Experimental studies [10] have shown that heart in the chest may be situated in the frontal plane at a distance up to 3 cm from the position of precordial electrode V2 on the chest. This difference in distance between surface sensor and the source inside the torso caused change in distribution and amplitudes of heart potentials measured on the body surface [17, 34]. Thus, placing electrodes even in accordance with the existing standard does not ensure that for all subjects, they are located in the same relation to the heart position. The use of body surface potential mapping might be considered to avoid not precise positioning of ECG electrodes in relation to heart location. This was already pointed out in BSPM studies showing a more complete view of the electrical activity of the heart and valuable diagnostic information not visible in standard 12-lead ECG [2, 11, 15].

Our study demonstrated complexity of the problem of ECG morphology distortion as a consequence of precordial electrodes displacements. We focused on detailed description of the influence of precordial electrodes displacement in any direction on ECG morphology in QRS and ST-T-U segments. Whether observed changes have significant effect on clinical diagnosis still remains under question and need clinically oriented studies. It was already shown that shifts of precordial leads by 2 cm can result in altered R wave progression and shift in the precordial transition zone, respectively, in 20 and 75 % of patients [9] as well as altered QRS complex and T wave [12] leading to misinterpretation regarding anteroseptal infarction and ventricular hypertrophy [9], or false statements about appearance of myocardial ischemia or right bundle branch block [12]. The analysis of ECG signals recorded from vertically displaced V1 and V2 leads could also give false impression of Brugada syndrome [16]. Schijvenaars et al. [26, 28] studied the relation of horizontal simultaneous displacement of V1–V3 leads on the changes of computer-based diagnosis concerning MI and left ventricular hypertrophy (LVH).
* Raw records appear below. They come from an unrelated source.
-- ==== Sys2Proof/Decode.lean ====
section
/-! DEFINITION. The command decoder of `30_encoding.md` R46 to R53, total on every 32-bit word and 512-bit data value,
rejecting an illegal word by the name of its misuse; and after it the encoder. -/

namespace Sys2Proof

/-- The misuse causes of `60_exceptions.md` R106. The decoder names the first three, the phase check the last two. -/
inductive Misuse where
  /-- ILLEGAL_OPCODE: `cmd_word[3:0]` is 0x0 or 0x4 to 0xF. -/
  | illegalOpcode
  /-- RESERVED_NONZERO: a reserved bit of the format is 1. -/
  | reservedNonzero
  /-- BAD_LENGTH: LEN is 65 to 127. -/
  | badLength
  /-- NO_CONTEXT: ABSORB or FINALIZE in IDLE. -/
  | noContext
  /-- CONSUMED: ABSORB or FINALIZE in DONE. -/
  | consumed
  deriving DecidableEq, Repr

/-- The code that the fault step writes to CAUSE (`60_exceptions.md` R106). -/
def Misuse.code : Misuse → BitVec 4
  | .illegalOpcode => 1
  | .reservedNonzero => 2
  | .badLength => 3
  | .noContext => 4
  | .consumed => 5

/-- OP = `cmd_word[3:0]` (`30_encoding.md` R46). -/
def opField (word : CmdWord) : BitVec 4 := word.extractLsb' 0 4

/-- W = `cmd_word[4]` (`30_encoding.md` R50). -/
def wField (word : CmdWord) : Bool := word.getLsbD 4

/-- LEN = `cmd_word[10:4]`, unsigned (`30_encoding.md` R50). -/
def lenField (word : CmdWord) : BitVec 7 := word.extractLsb' 4 7

/-- The reserved bits `cmd_word[31:5]` of format I (`30_encoding.md` R47). -/
def reservedI (word : CmdWord) : BitVec 27 := word.extractLsb' 5 27

/-- The reserved bits `cmd_word[31:11]` of format A (`30_encoding.md` R48). -/
def reservedA (word : CmdWord) : BitVec 21 := word.extractLsb' 11 21

/-- The reserved bits `cmd_word[31:4]` of format F (`30_encoding.md` R49). -/
def reservedF (word : CmdWord) : BitVec 28 := word.extractLsb' 4 28

/-- The command of one transfer, or the misuse that makes its word illegal, the lowest code first (`30_encoding.md` R51,
R52). -/
def decode (word : CmdWord) (data : Word512) : Except Misuse Instr :=
  if opField word = 1 then
    if reservedI word = 0 then .ok (.init (wField word)) else .error .reservedNonzero
  else if opField word = 2 then
    if reservedA word = 0 then
      if lenLegal (lenField word) then .ok (.absorb (lenField word) data) else .error .badLength
    else .error .reservedNonzero
  else if opField word = 3 then
    if reservedF word = 0 then .ok .finalize else .error .reservedNonzero
  else .error .illegalOpcode

/-- The command word of a command (`30_encoding.md` R47 to R49). -/
def encodeWord : Instr → CmdWord
  | .init w256 => 0x00000001#32 ||| ((BitVec.ofBool w256).setWidth 32 <<< 4)
  | .absorb len _ => 0x00000002#32 ||| (len.setWidth 32 <<< 4)
  | .finalize => 0x00000003

/-- The data sent beside the command word; INIT and FINALIZE ignore it (`20_memory.md` R31), and the encoder sends
zero. -/
def encodeData : Instr → Word512
  | .init _ => 0
  | .absorb _ data => data
  | .finalize => 0

/-- One transfer of the command channel: the command word and the data (`30_encoding.md` R46). -/
def encode (i : Instr) : CmdWord × Word512 := (encodeWord i, encodeData i)

/-- The transfer whose bits are w, of which nbits are given and the rest are 0: the command word is bits 31 to 0, and
`cmd_data` counts on from bit 32. Log entry 2. -/
def transferOf (nbits w : Nat) : CmdWord × Word512 :=
  (BitVec.ofNat 32 (w % 2 ^ nbits), BitVec.ofNat 512 (w % 2 ^ nbits / 2 ^ 32))

/-- What the decoder reads from a transfer numbered as `spec/opcode_table.json` numbers bits; none where it rejects the
word. -/
def decodeTableWord (nbits w : Nat) : Option Instr :=
  match decode (transferOf nbits w).1 (transferOf nbits w).2 with
  | .ok i => some i
  | .error _ => none

end Sys2Proof
end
In their experiment, V1 was shifted rightward up to 3 cm, V2 was shifted leftward up to 3 cm, and V3 was moved leftward half of this distance. Important classification changes caused by such lead displacements were observed in less than 1.5 % cases (for MI) and less than 1 % (for LVH). Our results showed that in such constructed experiment, the most affected lead in the sense of morphology changes could be only lead V2, where the changes of \(\overline{\Updelta }\) were visible in contrast to lead V1 and V2 (Fig. 3). The worst effect could be expected if the leads V1 and V2 will be shifted in direction to each other.
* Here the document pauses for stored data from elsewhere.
-- ==== Sys2Proof/Machine/Assembler.lean ====
section
/-! DEFINITION. The assembler forms of `30_encoding.md` R54 that are not a plain constructor, and the pseudo-command ABSORBN of
R55. -/

namespace Sys2Proof.Machine

/-- `ABSORB n, <hex>`: LEN = n, the bytes in lanes 0 to n-1, and zero in lanes n to 63 (`30_encoding.md` R54). -/
def absorbOf (bytes : List Byte) : Instr :=
  .absorb (BitVec.ofNat 7 bytes.length) (ofByteLanes fun j => bytes.getD j 0)

/-- `.word`: a raw command word with `cmd_data` zero (`30_encoding.md` R54). -/
def rawWord (word : CmdWord) : HostInput := .command word 0

/-- `ABSORBN`: one `ABSORB 64` per whole 64-byte chunk, then one ABSORB of the rest if there is a rest (`30_encoding.md`
R55). -/
def absorbN (bytes : List Byte) : List Instr :=
  (List.range (bytes.length / 64)).map (fun k => absorbOf ((bytes.drop (64 * k)).take 64)) ++
    if bytes.length % 64 = 0 then [] else [absorbOf (bytes.drop (64 * (bytes.length / 64)))]

end Sys2Proof.Machine
end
The high inter-individual variability of ECG amplitude in studied patients’ group suggests important influence of specific human anatomy on measured ECG signals. Therefore, non-normalized ECG parameters like RMSE should be avoided for comparison of data from different subjects. The \(\overline{\Updelta }\) parameter calculated using the DFM gives additional information about the shape changes of ECG signal being more sensitive to real morphology changes. Multiparameter analysis performed gives complete view, showing time and amplitude’s scaling effects of ECG signal due to electrode displacements. Obtained results may help to choose alternative locations of precordial electrodes when there is need to expose the space on the body surface for other diagnostic procedures.